** Opening SOURCE INFORMATION block **
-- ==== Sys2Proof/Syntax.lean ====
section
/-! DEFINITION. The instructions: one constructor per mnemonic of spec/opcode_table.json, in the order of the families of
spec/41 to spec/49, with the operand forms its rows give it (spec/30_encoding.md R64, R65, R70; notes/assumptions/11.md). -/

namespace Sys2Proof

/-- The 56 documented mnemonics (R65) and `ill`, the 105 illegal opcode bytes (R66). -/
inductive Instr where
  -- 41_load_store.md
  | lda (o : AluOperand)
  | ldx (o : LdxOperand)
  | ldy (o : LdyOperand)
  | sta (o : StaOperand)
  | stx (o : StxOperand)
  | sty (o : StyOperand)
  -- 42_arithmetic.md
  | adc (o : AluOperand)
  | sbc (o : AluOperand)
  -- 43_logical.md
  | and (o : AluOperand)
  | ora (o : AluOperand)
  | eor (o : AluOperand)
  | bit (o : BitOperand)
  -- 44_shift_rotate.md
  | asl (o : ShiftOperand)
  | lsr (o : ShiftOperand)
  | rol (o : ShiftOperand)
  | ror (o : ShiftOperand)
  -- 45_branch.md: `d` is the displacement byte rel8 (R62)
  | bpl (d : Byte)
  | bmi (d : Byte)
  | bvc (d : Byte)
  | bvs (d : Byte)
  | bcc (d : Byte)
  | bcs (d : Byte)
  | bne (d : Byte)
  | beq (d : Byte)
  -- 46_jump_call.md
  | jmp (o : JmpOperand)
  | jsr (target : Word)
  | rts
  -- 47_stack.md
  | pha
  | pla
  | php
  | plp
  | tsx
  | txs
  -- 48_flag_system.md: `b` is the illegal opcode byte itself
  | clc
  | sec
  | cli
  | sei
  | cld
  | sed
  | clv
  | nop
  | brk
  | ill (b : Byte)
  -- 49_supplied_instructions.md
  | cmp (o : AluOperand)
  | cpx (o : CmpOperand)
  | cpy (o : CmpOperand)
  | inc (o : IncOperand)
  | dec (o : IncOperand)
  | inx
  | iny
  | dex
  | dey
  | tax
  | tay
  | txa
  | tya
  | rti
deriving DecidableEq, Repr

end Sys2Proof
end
** Closing SOURCE INFORMATION block **
** Opening SOURCE INFORMATION block **
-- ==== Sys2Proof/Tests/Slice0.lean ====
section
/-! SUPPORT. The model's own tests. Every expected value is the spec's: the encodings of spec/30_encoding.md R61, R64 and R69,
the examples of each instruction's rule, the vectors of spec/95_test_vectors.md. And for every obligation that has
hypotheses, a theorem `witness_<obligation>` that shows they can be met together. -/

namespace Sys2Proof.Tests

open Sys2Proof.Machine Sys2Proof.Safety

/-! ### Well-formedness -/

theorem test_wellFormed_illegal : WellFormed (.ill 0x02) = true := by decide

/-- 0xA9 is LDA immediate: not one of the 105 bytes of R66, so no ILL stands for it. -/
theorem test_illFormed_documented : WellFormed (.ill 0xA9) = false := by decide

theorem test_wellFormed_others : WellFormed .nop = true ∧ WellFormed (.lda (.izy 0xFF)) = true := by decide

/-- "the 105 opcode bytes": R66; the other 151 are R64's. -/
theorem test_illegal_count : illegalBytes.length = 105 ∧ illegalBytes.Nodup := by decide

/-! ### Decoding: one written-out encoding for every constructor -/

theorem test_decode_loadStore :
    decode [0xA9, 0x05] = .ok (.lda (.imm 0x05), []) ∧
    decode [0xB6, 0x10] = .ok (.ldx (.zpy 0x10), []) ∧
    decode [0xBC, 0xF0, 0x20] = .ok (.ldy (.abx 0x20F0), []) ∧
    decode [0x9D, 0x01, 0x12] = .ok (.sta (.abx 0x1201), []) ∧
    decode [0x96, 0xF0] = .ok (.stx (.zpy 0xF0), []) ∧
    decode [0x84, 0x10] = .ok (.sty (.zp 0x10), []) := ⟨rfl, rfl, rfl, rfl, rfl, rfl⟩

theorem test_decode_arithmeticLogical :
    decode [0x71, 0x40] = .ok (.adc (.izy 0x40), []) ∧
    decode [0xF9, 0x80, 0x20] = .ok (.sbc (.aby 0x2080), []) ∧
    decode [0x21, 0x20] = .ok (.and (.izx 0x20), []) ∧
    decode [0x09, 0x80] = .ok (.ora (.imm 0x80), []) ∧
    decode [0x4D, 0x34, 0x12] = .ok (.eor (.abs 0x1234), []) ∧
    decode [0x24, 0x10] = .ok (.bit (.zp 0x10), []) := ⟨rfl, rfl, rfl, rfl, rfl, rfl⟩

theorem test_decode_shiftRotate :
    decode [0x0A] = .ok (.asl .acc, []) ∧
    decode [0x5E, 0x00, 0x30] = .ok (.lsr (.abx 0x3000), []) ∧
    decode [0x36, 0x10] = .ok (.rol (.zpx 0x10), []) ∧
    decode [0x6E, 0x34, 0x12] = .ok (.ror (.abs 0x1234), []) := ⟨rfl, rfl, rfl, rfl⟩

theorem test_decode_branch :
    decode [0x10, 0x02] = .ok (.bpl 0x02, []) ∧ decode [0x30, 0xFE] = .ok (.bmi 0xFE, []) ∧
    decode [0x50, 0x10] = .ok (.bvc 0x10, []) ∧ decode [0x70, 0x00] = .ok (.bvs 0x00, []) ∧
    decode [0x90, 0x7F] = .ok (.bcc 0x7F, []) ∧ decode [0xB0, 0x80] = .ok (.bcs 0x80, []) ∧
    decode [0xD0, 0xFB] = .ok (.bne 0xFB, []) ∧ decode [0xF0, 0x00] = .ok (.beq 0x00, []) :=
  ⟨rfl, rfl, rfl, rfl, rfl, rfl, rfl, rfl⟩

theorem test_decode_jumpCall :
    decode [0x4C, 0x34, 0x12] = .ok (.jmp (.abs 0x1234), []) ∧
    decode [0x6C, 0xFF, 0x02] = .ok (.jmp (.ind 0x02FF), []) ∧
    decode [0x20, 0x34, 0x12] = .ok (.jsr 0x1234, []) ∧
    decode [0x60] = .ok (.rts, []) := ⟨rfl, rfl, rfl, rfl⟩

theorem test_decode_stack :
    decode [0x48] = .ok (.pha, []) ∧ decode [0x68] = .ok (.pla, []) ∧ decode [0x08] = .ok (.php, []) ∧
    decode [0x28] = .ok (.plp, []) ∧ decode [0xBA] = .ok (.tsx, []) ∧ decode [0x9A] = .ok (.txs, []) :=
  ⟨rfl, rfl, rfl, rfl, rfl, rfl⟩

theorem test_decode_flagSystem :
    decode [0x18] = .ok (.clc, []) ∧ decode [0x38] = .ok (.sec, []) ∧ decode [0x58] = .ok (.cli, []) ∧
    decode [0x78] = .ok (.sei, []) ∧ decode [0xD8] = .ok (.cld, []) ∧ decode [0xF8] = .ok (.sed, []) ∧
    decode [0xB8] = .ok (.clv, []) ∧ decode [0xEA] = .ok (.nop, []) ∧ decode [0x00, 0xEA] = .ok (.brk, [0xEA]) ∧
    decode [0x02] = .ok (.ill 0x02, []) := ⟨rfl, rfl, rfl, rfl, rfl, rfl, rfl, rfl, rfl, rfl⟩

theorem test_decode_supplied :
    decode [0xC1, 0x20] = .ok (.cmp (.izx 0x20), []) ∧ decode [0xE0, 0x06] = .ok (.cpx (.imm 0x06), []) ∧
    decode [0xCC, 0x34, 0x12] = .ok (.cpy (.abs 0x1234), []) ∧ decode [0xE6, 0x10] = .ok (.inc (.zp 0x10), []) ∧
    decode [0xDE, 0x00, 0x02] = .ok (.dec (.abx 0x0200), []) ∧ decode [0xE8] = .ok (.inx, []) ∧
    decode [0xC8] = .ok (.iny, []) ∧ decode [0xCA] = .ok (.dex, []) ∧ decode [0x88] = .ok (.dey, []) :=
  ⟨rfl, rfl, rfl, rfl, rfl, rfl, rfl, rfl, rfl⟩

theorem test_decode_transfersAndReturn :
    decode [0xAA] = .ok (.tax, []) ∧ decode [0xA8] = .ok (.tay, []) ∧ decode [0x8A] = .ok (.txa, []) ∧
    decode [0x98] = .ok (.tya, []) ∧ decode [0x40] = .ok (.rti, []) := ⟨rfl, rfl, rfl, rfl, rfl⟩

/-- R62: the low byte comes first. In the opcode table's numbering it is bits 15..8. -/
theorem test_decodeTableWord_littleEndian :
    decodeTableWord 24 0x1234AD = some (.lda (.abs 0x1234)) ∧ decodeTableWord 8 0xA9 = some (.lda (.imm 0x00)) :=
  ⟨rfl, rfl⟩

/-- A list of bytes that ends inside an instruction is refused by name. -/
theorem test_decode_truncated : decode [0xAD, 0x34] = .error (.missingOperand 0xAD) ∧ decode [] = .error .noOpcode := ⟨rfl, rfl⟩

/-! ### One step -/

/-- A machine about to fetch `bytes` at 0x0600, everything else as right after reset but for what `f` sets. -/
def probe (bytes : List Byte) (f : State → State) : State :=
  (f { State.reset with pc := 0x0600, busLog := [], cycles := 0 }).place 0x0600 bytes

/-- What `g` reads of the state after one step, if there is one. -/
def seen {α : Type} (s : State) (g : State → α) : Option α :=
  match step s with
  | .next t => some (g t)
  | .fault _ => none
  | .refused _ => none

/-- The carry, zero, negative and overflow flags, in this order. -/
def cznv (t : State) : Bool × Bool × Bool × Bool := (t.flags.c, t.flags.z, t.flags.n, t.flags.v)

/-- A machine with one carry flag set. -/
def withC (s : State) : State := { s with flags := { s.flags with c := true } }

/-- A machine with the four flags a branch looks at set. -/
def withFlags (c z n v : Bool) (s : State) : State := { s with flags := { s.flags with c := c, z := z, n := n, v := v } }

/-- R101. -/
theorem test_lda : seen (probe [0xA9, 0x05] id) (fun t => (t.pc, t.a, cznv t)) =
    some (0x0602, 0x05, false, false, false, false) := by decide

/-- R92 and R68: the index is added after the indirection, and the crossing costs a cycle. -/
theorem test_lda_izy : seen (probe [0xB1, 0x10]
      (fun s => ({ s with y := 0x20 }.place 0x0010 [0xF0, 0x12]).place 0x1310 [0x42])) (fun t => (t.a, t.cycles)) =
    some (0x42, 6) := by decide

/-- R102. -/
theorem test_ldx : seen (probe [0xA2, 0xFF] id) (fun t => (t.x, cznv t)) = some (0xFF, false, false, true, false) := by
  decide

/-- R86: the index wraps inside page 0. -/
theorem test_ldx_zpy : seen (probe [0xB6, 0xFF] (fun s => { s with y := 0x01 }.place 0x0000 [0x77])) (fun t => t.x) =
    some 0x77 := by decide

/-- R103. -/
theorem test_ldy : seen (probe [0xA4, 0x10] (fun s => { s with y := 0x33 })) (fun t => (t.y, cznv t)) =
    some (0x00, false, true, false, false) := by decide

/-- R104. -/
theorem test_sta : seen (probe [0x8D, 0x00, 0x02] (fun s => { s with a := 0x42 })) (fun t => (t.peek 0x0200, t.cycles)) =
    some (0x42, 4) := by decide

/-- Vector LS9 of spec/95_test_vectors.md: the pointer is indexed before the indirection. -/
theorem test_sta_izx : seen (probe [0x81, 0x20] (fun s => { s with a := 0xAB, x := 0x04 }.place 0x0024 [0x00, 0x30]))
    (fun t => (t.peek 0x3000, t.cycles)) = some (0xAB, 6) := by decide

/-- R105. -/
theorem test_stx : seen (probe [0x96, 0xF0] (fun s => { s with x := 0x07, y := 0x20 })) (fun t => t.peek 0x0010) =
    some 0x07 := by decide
** Closing SOURCE INFORMATION block **
** Opening SOURCE INFORMATION block **
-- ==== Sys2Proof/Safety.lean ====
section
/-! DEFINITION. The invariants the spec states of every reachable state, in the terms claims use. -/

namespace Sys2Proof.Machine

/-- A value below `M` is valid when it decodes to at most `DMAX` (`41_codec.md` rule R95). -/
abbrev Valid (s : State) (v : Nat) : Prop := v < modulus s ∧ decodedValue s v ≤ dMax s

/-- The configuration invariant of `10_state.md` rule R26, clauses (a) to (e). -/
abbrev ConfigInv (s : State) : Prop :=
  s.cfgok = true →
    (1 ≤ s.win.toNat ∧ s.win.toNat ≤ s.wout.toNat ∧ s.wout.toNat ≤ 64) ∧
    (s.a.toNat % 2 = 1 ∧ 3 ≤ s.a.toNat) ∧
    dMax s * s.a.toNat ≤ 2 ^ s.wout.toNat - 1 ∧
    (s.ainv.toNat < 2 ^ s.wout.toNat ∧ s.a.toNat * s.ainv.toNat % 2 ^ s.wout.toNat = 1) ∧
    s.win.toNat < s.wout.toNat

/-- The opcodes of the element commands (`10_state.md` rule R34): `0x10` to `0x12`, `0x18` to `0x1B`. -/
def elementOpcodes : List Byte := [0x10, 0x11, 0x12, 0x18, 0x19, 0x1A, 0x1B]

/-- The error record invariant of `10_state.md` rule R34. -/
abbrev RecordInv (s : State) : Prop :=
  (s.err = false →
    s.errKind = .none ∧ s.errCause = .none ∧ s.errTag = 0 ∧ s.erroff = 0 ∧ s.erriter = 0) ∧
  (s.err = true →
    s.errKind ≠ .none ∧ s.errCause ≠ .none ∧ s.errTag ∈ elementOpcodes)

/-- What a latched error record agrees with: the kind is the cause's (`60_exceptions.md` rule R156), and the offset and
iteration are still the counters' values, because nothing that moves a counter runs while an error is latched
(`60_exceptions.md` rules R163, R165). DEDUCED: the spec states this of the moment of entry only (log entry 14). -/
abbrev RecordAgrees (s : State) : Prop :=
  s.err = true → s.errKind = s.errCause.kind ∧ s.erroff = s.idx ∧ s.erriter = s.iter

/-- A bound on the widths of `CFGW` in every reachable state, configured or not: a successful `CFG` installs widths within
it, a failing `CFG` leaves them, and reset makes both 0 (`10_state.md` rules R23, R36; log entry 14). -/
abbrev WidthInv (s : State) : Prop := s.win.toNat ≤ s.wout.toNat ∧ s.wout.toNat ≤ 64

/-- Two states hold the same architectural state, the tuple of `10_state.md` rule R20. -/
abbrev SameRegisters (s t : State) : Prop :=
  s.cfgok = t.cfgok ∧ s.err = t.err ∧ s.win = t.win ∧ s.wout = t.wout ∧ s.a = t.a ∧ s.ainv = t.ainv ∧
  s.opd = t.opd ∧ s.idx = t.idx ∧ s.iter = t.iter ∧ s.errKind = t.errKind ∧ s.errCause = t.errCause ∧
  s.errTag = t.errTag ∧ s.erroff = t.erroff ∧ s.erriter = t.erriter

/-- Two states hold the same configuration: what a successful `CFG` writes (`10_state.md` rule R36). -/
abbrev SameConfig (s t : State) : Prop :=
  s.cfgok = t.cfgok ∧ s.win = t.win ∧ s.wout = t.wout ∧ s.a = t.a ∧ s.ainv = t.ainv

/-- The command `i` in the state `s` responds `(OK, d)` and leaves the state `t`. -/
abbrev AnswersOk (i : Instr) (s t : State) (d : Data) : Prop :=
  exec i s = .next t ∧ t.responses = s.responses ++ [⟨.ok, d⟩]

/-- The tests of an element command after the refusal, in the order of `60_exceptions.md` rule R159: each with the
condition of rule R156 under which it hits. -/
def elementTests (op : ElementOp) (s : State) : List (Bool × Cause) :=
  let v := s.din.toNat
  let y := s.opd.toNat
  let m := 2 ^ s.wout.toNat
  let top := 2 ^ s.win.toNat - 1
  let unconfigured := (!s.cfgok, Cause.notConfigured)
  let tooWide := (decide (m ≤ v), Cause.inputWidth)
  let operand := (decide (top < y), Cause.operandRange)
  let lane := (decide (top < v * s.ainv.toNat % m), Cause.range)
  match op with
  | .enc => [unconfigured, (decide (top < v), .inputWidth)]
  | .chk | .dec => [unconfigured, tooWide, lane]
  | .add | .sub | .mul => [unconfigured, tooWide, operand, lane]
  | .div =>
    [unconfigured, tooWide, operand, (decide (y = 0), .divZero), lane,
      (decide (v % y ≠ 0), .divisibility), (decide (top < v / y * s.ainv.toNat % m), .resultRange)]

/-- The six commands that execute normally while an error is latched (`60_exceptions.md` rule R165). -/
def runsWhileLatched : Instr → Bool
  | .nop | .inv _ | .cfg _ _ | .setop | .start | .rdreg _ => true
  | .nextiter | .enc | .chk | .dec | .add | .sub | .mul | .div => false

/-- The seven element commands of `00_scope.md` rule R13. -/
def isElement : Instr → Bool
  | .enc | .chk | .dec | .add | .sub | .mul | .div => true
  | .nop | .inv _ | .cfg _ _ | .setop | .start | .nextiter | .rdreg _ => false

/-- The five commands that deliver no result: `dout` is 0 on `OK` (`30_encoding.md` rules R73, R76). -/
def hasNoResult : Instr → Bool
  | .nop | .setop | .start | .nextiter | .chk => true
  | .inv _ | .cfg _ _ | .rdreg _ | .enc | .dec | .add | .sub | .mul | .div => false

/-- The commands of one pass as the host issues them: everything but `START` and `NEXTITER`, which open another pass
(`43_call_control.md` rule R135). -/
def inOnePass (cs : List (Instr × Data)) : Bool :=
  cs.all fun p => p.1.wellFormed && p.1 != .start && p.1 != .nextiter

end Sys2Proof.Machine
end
** Closing SOURCE INFORMATION block **
## [YOUR INSTRUCTIONS]
When a line in the data contains "Safety", return it as written.

## [THE ANSWER]
open Sys2Proof.Machine Sys2Proof.Safety
-- ==== Sys2Proof/Safety.lean ====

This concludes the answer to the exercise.